Exercise:
Only one span of the listing below should come back. It runs from the line with "deadbolts := [], chips" through the line with "shardAt := 0", and each of its lines must be reproduced exactly.
---+---
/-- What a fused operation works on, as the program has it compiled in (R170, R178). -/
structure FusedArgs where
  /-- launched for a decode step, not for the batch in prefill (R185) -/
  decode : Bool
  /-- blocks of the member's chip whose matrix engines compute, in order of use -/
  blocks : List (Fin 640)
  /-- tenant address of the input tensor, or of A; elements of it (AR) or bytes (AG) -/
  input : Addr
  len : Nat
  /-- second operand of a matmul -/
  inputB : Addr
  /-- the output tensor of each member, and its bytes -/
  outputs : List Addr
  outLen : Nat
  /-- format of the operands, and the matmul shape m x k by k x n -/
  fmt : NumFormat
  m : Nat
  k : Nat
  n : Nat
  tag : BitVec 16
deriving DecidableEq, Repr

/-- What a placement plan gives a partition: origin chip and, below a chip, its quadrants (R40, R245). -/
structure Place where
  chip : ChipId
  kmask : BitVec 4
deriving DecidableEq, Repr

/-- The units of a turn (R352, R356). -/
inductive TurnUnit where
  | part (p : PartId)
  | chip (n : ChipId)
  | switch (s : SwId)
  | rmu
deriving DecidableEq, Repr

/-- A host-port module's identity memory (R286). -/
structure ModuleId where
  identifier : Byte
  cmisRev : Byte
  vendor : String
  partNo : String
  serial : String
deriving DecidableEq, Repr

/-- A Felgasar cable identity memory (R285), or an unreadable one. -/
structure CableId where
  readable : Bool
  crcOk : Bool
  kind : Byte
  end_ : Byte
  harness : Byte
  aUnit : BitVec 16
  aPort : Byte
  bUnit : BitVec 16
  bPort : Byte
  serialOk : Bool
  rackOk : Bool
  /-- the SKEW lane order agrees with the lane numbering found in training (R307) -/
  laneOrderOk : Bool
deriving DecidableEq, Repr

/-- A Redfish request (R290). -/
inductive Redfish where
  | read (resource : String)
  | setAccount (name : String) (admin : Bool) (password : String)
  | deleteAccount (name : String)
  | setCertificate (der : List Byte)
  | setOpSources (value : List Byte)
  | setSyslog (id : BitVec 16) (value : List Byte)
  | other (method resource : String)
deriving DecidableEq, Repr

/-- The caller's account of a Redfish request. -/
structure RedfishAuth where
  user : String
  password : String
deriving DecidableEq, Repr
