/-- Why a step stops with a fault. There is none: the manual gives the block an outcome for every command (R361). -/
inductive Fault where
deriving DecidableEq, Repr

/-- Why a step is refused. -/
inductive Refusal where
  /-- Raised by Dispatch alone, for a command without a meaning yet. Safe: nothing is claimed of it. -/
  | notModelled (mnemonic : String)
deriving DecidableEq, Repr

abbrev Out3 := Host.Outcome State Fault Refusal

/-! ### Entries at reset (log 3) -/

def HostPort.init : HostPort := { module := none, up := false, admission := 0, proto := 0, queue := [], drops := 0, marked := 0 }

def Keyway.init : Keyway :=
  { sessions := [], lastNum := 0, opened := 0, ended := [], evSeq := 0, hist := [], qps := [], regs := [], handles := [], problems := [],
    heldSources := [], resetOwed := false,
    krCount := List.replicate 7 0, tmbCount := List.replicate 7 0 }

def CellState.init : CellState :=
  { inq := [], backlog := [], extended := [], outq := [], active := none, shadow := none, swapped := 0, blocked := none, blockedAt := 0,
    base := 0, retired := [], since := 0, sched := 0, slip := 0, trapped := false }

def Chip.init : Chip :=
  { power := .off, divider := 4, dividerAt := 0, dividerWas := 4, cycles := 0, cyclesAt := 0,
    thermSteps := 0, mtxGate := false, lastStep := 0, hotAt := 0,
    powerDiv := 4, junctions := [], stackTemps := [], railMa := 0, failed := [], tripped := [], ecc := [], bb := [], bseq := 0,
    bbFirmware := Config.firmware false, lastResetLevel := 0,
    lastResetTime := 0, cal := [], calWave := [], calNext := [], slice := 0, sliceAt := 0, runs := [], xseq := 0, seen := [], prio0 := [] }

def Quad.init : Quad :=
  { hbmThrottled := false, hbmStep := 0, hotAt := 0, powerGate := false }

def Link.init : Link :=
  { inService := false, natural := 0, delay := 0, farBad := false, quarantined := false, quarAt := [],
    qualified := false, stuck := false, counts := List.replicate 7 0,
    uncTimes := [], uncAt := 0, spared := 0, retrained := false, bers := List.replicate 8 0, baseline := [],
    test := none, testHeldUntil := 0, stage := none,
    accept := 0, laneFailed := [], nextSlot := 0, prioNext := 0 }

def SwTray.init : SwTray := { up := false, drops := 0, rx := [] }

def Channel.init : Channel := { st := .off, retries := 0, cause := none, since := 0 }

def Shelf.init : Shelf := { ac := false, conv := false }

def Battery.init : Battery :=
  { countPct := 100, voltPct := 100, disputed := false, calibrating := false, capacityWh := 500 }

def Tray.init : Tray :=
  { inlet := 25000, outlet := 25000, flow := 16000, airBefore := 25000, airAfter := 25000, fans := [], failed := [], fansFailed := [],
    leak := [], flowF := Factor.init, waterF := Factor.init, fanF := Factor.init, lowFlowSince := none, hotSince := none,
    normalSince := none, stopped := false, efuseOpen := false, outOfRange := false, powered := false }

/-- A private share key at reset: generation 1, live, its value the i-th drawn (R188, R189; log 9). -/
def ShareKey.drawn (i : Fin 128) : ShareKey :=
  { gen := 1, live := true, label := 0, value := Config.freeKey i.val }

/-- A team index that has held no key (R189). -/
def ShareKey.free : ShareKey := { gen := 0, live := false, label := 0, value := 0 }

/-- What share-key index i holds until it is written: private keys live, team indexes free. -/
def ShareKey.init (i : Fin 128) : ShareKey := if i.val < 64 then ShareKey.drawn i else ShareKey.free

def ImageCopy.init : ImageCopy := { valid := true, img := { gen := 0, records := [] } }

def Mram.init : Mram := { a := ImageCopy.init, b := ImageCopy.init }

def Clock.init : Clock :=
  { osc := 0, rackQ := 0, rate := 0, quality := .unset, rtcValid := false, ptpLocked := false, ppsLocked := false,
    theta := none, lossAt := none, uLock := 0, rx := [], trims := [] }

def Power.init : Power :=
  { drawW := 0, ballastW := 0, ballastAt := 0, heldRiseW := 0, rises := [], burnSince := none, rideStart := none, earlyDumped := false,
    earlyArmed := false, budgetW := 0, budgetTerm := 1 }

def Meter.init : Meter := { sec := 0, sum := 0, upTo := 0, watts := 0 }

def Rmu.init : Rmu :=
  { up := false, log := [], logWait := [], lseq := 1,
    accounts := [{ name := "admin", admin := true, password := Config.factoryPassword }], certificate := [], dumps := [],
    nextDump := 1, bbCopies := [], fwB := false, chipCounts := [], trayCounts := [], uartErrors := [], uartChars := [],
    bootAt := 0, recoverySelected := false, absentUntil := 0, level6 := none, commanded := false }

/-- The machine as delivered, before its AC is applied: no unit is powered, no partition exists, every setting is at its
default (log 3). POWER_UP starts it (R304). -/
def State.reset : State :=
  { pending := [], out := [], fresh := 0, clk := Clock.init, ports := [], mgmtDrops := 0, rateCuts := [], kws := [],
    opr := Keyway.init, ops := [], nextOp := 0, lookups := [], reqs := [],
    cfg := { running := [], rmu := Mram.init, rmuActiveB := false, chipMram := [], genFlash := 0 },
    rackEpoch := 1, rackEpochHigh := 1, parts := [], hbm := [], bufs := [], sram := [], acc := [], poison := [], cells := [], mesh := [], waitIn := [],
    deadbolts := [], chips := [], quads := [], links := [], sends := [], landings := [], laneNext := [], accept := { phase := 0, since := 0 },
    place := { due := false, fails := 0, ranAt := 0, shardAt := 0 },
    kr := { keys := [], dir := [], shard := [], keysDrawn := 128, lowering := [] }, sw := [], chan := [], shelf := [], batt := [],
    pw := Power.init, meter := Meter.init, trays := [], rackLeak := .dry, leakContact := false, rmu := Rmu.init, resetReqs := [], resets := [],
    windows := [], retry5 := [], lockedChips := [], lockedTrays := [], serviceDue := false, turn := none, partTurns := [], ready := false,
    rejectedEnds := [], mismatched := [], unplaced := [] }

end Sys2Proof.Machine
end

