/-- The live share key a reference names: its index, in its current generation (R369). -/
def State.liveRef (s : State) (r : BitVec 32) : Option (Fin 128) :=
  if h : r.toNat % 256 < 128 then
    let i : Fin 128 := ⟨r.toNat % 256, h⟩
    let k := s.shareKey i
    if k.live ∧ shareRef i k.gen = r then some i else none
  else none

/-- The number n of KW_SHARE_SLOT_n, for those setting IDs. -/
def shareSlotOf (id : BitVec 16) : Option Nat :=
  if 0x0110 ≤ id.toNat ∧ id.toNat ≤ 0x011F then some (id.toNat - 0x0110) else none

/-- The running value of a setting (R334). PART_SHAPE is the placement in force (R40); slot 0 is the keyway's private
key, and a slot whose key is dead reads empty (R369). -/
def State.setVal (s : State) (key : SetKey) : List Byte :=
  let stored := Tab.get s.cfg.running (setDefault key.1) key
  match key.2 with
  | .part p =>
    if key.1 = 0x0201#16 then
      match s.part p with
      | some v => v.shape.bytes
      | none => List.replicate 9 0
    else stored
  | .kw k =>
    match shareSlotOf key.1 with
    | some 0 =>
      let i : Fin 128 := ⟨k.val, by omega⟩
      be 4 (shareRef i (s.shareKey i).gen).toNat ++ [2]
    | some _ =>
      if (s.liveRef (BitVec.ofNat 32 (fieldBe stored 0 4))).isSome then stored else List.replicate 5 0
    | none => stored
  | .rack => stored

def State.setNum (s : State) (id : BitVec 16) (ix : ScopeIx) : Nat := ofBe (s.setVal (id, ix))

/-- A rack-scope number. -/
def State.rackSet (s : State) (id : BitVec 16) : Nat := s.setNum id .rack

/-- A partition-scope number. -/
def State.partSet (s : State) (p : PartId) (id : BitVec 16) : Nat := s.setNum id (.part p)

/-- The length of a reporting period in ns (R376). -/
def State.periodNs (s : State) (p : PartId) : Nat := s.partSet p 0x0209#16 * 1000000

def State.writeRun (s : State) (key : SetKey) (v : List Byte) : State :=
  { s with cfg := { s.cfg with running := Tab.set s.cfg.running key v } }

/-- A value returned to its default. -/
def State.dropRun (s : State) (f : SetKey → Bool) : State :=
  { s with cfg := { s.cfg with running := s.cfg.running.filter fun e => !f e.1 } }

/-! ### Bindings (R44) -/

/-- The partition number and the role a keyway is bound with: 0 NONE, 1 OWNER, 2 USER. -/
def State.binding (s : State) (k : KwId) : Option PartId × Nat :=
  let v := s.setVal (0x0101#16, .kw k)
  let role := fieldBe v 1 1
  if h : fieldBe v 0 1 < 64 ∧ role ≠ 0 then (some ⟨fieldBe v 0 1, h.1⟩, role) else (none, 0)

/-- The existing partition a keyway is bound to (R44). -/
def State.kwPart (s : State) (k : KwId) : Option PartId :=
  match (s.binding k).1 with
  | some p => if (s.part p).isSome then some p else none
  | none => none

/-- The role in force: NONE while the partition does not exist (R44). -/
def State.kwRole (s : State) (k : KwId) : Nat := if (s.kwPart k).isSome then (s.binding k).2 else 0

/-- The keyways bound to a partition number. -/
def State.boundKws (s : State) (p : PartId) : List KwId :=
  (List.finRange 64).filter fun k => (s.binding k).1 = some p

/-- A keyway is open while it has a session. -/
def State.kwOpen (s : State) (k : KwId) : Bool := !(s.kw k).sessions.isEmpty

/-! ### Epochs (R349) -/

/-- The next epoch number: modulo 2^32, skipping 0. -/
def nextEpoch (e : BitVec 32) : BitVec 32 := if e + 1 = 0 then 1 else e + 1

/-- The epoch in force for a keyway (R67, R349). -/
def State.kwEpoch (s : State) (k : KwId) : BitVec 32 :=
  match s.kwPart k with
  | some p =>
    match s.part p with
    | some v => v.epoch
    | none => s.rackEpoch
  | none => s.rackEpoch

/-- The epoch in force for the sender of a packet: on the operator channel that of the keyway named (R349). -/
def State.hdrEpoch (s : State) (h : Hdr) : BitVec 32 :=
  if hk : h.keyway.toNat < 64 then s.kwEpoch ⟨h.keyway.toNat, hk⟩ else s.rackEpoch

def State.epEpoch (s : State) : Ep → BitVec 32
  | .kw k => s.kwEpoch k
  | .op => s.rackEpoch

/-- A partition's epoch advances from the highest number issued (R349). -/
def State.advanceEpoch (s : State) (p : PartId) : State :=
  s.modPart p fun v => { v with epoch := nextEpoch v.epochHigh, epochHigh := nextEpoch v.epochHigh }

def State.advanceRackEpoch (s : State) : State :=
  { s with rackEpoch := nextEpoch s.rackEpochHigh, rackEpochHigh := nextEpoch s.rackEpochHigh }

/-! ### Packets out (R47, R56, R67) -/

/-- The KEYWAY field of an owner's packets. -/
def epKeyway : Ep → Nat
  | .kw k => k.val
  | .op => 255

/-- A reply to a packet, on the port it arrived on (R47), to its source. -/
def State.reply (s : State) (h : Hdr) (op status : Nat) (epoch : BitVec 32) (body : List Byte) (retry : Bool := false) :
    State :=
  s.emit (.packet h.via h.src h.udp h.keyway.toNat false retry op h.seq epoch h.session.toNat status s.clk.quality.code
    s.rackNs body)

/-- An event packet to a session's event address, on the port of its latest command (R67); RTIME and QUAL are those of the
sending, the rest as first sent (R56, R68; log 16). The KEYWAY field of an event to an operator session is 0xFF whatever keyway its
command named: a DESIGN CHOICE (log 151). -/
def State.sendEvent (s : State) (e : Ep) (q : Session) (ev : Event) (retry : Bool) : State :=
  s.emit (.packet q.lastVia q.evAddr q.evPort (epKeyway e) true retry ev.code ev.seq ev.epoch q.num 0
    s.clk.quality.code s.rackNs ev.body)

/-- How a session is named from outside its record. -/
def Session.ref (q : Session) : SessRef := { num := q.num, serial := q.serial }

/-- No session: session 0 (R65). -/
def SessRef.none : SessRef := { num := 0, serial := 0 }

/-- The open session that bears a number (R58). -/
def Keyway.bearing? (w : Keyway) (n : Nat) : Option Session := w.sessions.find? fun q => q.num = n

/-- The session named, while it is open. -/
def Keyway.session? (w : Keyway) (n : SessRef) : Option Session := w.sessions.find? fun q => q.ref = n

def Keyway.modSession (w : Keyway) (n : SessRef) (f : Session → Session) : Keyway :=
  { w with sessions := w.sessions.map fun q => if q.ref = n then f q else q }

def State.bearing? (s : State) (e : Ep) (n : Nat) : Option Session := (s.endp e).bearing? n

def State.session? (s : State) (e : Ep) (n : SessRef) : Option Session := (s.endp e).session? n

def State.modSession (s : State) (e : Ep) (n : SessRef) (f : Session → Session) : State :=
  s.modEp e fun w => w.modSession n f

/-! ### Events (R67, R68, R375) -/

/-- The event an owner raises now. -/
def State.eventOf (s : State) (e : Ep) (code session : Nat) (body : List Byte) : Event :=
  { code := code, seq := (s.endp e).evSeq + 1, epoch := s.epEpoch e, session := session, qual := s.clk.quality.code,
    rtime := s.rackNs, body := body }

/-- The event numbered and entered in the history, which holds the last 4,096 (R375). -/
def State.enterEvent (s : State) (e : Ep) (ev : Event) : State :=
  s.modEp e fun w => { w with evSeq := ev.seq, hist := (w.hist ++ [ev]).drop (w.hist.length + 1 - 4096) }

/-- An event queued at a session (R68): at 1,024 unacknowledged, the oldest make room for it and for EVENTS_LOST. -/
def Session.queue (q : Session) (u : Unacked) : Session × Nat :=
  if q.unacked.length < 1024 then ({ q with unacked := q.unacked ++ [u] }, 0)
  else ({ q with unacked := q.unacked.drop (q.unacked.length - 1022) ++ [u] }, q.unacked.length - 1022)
---+---
Written response:
    deadbolts := [], chips := [], quads := [], links := [], sends := [], landings := [], laneNext := [], accept := { phase := 0, since := 0 },
    place := { due := false, fails := 0, ranAt := 0, shardAt := 0 },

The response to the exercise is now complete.